Linguistic Variation in Online Communities:
A Computational Perspective
The same word can be used by different people to mean different things. The observed meaning variation is not random, but determined by the social characteristics of the speakers using it. In particular, a crucial factor in determining the observed variation is the community an individual belongs to. This thesis investigates meaning variation in online communities of speakers with a twofold goal: providing an empirical account of the phenomenon in online setups, and leveraging it to improve the performance of NLP models.
I build on theoretical frameworks introduced in Linguistics and Sociolinguistics which describe meaning variation in offline communities. In order to investigate variation using digital data derived from online communities, I leverage the tools and methodologies developed in the fields of Natural Language Processing and Computational Linguistics.
The thesis consists of two main parts. The first part focuses on the general research question: how to identify and represent meaning variation in online communities of speakers? This part includes three descriptive studies that address this question from different points of view. Initially, I investigate meaning variation from a synchronic perspective, introducing a methodology to represent how word meaning varies in online communities. Subsequently, I consider the diachronic dimension, focusing both on the process of meaning shift which leads to the observed variation, and on the social dynamics underpinning this process.
In the second part, I take a task-oriented approach, as I address the research question: how can social information be used to improve the performance of NLP models? I address this question in two studies. In the first one, I show how it is possible to leverage the information coming from the connections of a user on a social media platform, in order to obtain better results in tasks involving the classification of user-generated texts. In the second study, I show that the language produced by users on social media provides highly valuable information for the task of fake news detection.

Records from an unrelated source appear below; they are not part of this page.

-- ==== Sys2Proof/Machine/ContextCommands.lean ====
section
/-! DEFINITION. The context commands: CONTEXT_DEFINE, CONTEXT_MODIFY, CONTEXT_CLEAR, CONTEXT_READ, CONTEXT_FLAG and
CONTEXT_COUNTERS_READ (chapter 2, R49, R50, R62, R179 to R181). -/

namespace Sys2Proof.Machine

/-! ## Threshold clamps (R50) -/

/-- A hard limit as stored: 0 is stored as 1. -/
def clampHard (v : Nat) : Nat := max 1 v

/-- A soft threshold as stored against the stored hard limit. -/
def clampSoft (v hard : Nat) : Nat := min (max 1 v) hard

/-- The thresholds as stored. -/
def clampThresholds (t : Thresholds) : Thresholds :=
  { pnSoft := max 1 t.pnSoft, blockSoft := clampSoft t.blockSoft (clampHard t.blockHard),
    blockHard := clampHard t.blockHard, ageSoft := clampSoft t.ageSoft (clampHard t.ageHard),
    ageHard := clampHard t.ageHard }

/-- The five threshold fields of a body, from octet `i` on (R179). -/
def thresholdsAt (b : Bytes) (i : Nat) : Thresholds :=
  ⟨field b i 4, field b (i + 4) 4, field b (i + 8) 4, field b (i + 12) 2, field b (i + 14) 2⟩

/-! ## Response fields -/

/-- Index, generation and state, 5 octets: how most context responses begin. -/
def ctxHead (c : CtxIx) (r : Ctx) : Bytes := octetsOf 2 c.val ++ octetsOf 2 r.generation.toNat ++ octetsOf 1 r.state.code

/-! ## CONTEXT_DEFINE (R27, R179) -/

/-- A body's class, condition code or switch group is outside its range. -/
def badCommon (cls cond group : Nat) : Bool := decide (3 < cls) || decide (3 < cond) || decide (15 < group)

/-- The record that an accepted CONTEXT_DEFINE leaves (R27). The generation and the owed marks are those of `r`. -/
def definedRecord (r : Ctx) (b : Bytes) : Ctx :=
  { Ctx.reset with
    state := .keyless, generation := r.generation, tag := BitVec.ofNat 32 (field b 2 4), cls := Fin.ofNat 4 (field b 6 1),
    options := optionsOf (field b 7 1), condition := Fin.ofNat 4 (field b 8 1), group := Fin.ofNat 16 (field b 9 1),
    thresholds := clampThresholds (thresholdsAt b 10), initialPhase := BitVec.ofNat 2 (field b 26 1),
    phase := BitVec.ofNat 2 (field b 26 1), enables := BitVec.ofNat 8 (field b 27 1), owed := r.owed }

/-- CONTEXT_DEFINE is taken at the record (R27, R179). -/
def contextDefine (cmd : Command) (s : State) : Taken :=
  let b := cmdBody cmd
  match indexOf 1024 (field b 0 2) with
  | none => .refuse .badIndex
  | some c =>
    let r := definedRecord (s.ctx c) b
    refuseIf (badCommon (field b 6 1) (field b 8 1) (field b 9 1) || decide (7 < field b 7 1) ||
        decide (3 < field b 26 1)) .badValue <|
      refuseIf ((s.ctx c).state != .undefined) .contextBusy <|
        .done (okOr (decide (r.thresholds ≠ thresholdsAt b 10))) (ctxHead c r ++ r.thresholds.octets) (s.setCtx c r)

/-- CONTEXT_DEFINE (R27). -/
def execContextDefine (s : State) : Host.Outcome State Fault Refusal := .next (takeCommand 0x30 contextDefine s)

/-! ## CONTEXT_MODIFY (R30, R62, R179) -/

/-- The record with the values of a CONTEXT_MODIFY body stored (R30). -/
def modifiedRecord (r : Ctx) (b : Bytes) : Ctx :=
  { r with
    tag := BitVec.ofNat 32 (field b 2 4), cls := Fin.ofNat 4 (field b 6 1), condition := Fin.ofNat 4 (field b 7 1),
    group := Fin.ofNat 16 (field b 8 1), thresholds := clampThresholds (thresholdsAt b 9) }

/-- A soft condition of the set is met by the measures as they stand (R62, item 1). -/
def softStands (r : Ctx) : Bool :=
  decide (r.thresholds.pnSoft ≤ r.nextPn - 1) || blockSoftMet r ||
    (ageInSet r.condition && decide (r.thresholds.ageSoft ≤ r.age))

/-- A hard limit of the set is met by the measures as they stand (R62, item 2). -/
def hardStands (r : Ctx) : Bool :=
  (blocksInSet r.condition && decide (r.thresholds.blockHard * blockUnit < r.blocks)) ||
    (ageInSet r.condition && decide (r.thresholds.ageHard ≤ r.age))

/-- A soft crossing at this record performs the switch in its own event (R94). -/
def crossingSwitches (r : Ctx) : Bool := r.options.autoRoll && nextReady r

/-- The hard part of the re-evaluation (R62, item 2). -/
def reevaluateHard (c : CtxIx) (s : State) : State := if hardStands (s.ctx c) then hardEvent c s else s

/-- The re-evaluation of an ACTIVE tenure (R62). -/
def reevaluate (c : CtxIx) (s : State) : State :=
  let r := s.ctx c
  if !r.softReached && softStands r then
    if crossingSwitches r then softCrossing c s else reevaluateHard c (softCrossing c s)
  else reevaluateHard c s

/-- The effect of an accepted CONTEXT_MODIFY (R30, R62). -/
def modifyCtx (c : CtxIx) (b : Bytes) (s : State) : State :=
  let s₁ := s.setCtx c (modifiedRecord (s.ctx c) b)
  if (s.ctx c).state = .active then reportRises c s (reevaluate c s₁) else s₁

/-- The response body of CONTEXT_MODIFY, 26 octets (R179). -/
def modifyBody (c : CtxIx) (r : Ctx) : Bytes :=
  ctxHead c r ++ octetsOf 1 r.phase.toNat ++ octetsOf 4 r.nextPn ++ r.thresholds.octets

/-- CONTEXT_MODIFY is taken at the record (R30, R62, R179). -/
def contextModify (cmd : Command) (s : State) : Taken :=
  let b := cmdBody cmd
  match indexOf 1024 (field b 0 2) with
  | none => .refuse .badIndex
  | some c =>
    let s₁ := modifyCtx c b s
    refuseIf (badCommon (field b 6 1) (field b 7 1) (field b 8 1)) .badValue <|
      refuseIf ((s.ctx c).state == .undefined) .contextUndefined <|
        .done (okOr (decide (clampThresholds (thresholdsAt b 9) ≠ thresholdsAt b 9))) (modifyBody c (s₁.ctx c)) s₁

/-- CONTEXT_MODIFY (R30). -/
def execContextModify (s : State) : Host.Outcome State Fault Refusal := .next (takeCommand 0x31 contextModify s)

/-! ## CONTEXT_CLEAR (R32, R180) -/

/-- The record after a CONTEXT_CLEAR (R32). -/
def clearedRecord (r : Ctx) : Ctx :=
  { undefinedRecord r with
    generation := r.generation + 1#16, counters := CounterSet.zero 6, flags := 0#8, enables := 0#8 }

/-- The effect of an accepted CONTEXT_CLEAR (R32, R69). -/
def clearCtx (c : CtxIx) (s : State) : State :=
  let r := s.ctx c
  (releaseNext c (releaseRef r.current c r.generation s)).setCtx c (clearedRecord r)

/-- CONTEXT_CLEAR is taken at the record (R32, R180). -/
def contextClear (cmd : Command) (s : State) : Taken :=
  match indexOf 1024 (field (cmdBody cmd) 0 2) with
  | none => .refuse .badIndex
  | some c =>
    refuseIf ((s.ctx c).state == .undefined) .contextUndefined <|
      .done .ok (ctxHead c (clearedRecord (s.ctx c))) (clearCtx c s)

/-- CONTEXT_CLEAR (R32). -/
def execContextClear (s : State) : Host.Outcome State Fault Refusal := .next (takeCommand 0x32 contextClear s)

/-! ## CONTEXT_READ (R37, R180) -/

/-- The 52 octets of CONTEXT_READ (R180). -/
def contextReadBody (c : CtxIx) (r : Ctx) : Bytes :=
  octetsOf 2 c.val ++ octetsOf 1 r.state.code ++ octetsOf 2 r.generation.toNat ++ octetsOf 4 r.tag.toNat ++
    octetsOf 1 r.cls.val ++ octetsOf 1 r.options.code ++ octetsOf 1 r.condition.val ++ octetsOf 1 r.group.val ++
    r.thresholds.octets ++ octetsOf 1 r.initialPhase.toNat ++ octetsOf 2 (slotCode r.current) ++
    octetsOf 2 (slotCode (r.next.map Prod.fst)) ++ octetsOf 1 (nextCode r.next) ++ octetsOf 1 r.phase.toNat ++
    octetsOf 4 r.nextPn ++ octetsOf 6 r.blocks ++ octetsOf 2 r.age ++ octetsOf 1 (marksCode r) ++
    octetsOf 1 r.flags.toNat ++ octetsOf 1 r.enables.toNat ++ octetsOf 1 r.owed.toNat

/-- CONTEXT_READ is taken at the record (R37, R180). -/
def contextRead (cmd : Command) (s : State) : Taken :=
  match indexOf 1024 (field (cmdBody cmd) 0 2) with
  | none => .refuse .badIndex
  | some c => .done .ok (contextReadBody c (s.ctx c)) s

/-- CONTEXT_READ (R37). -/
def execContextRead (s : State) : Host.Outcome State Fault Refusal := .next (takeCommand 0x33 contextRead s)

/-! ## CONTEXT_FLAG (R31, R38, R181) -/

/-- The value of flag number `n`: an option for 0 to 2, an attention enable for 3 to 10 (R181). -/
def flagValue (r : Ctx) (n : Nat) : Bool :=
  if n = 0 then r.options.originLabel else if n = 1 then r.options.clearTag else if n = 2 then r.options.autoRoll
  else hasFlag r.enables (10 - n)

/-- The record with flag number `n` at a value (R181). -/
def withFlag (r : Ctx) (n : Nat) (v : Bool) : Ctx :=
  if n = 0 then { r with options := { r.options with originLabel := v } }
  else if n = 1 then { r with options := { r.options with clearTag := v } }
  else if n = 2 then { r with options := { r.options with autoRoll := v } }
  else { r with enables := if v then setFlag r.enables (10 - n) else clearFlag r.enables (10 - n) }

/-- The value after an operation: 0 SET, 1 CLEAR, 2 TOGGLE, 3 TEST (R181). -/
def flagAfter (op : Nat) (v : Bool) : Bool := if op = 0 then true else if op = 1 then false else if op = 2 then !v else v

/-- CONTEXT_FLAG is taken at the record (R31, R181). -/
def contextFlag (cmd : Command) (s : State) : Taken :=
  let b := cmdBody cmd
  match indexOf 1024 (field b 0 2) with
  | none => .refuse .badIndex
  | some c =>
    let r := s.ctx c
    let n := field b 2 1
    let op := field b 3 1
    let v := flagValue r n
    refuseIf (decide (10 < n) || decide (3 < op)) .badValue <|
      refuseIf (r.state == .undefined) .contextUndefined <|
        .done .ok (octetsOf 2 c.val ++ octetsOf 2 r.generation.toNat ++ octetsOf 1 n ++ boolOctet v ++
          boolOctet (flagAfter op v)) (s.setCtx c (withFlag r n (flagAfter op v)))

/-- CONTEXT_FLAG (R31). -/
def execContextFlag (s : State) : Host.Outcome State Fault Refusal := .next (takeCommand 0x34 contextFlag s)

/-! ## CONTEXT_COUNTERS_READ (R37, R180) -/

/-- CONTEXT_COUNTERS_READ is taken at the record (R37, R180). -/
def contextCountersRead (cmd : Command) (s : State) : Taken :=
  let b := cmdBody cmd
  match indexOf 1024 (field b 0 2) with
  | none => .refuse .badIndex
  | some c =>
    let r := s.ctx c
    refuseIf (decide (1 < field b 2 1)) .badValue <|
      .done .ok (ctxHead c r ++ counterSetOctets r.counters)
        (s.setCtx c { r with counters := clearedIf (field b 2 1 == 1) r.counters })

/-- CONTEXT_COUNTERS_READ (R37). -/
def execContextCountersRead (s : State) : Host.Outcome State Fault Refusal :=
  .next (takeCommand 0x35 contextCountersRead s)

end Sys2Proof.Machine
end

Overall, this dissertation presents an extensive study of meaning variation in online communities of speakers, making two main contributions: On the one hand, it contributes empirical confirmation of the findings of traditional sociolinguistic studies and provides new theoretical insights about meaning variation in online communities of speakers. On the other hand, it introduces new models and methodologies which, by leveraging information about the social context where language is produced, help to improve the performance of NLP systems for text classification.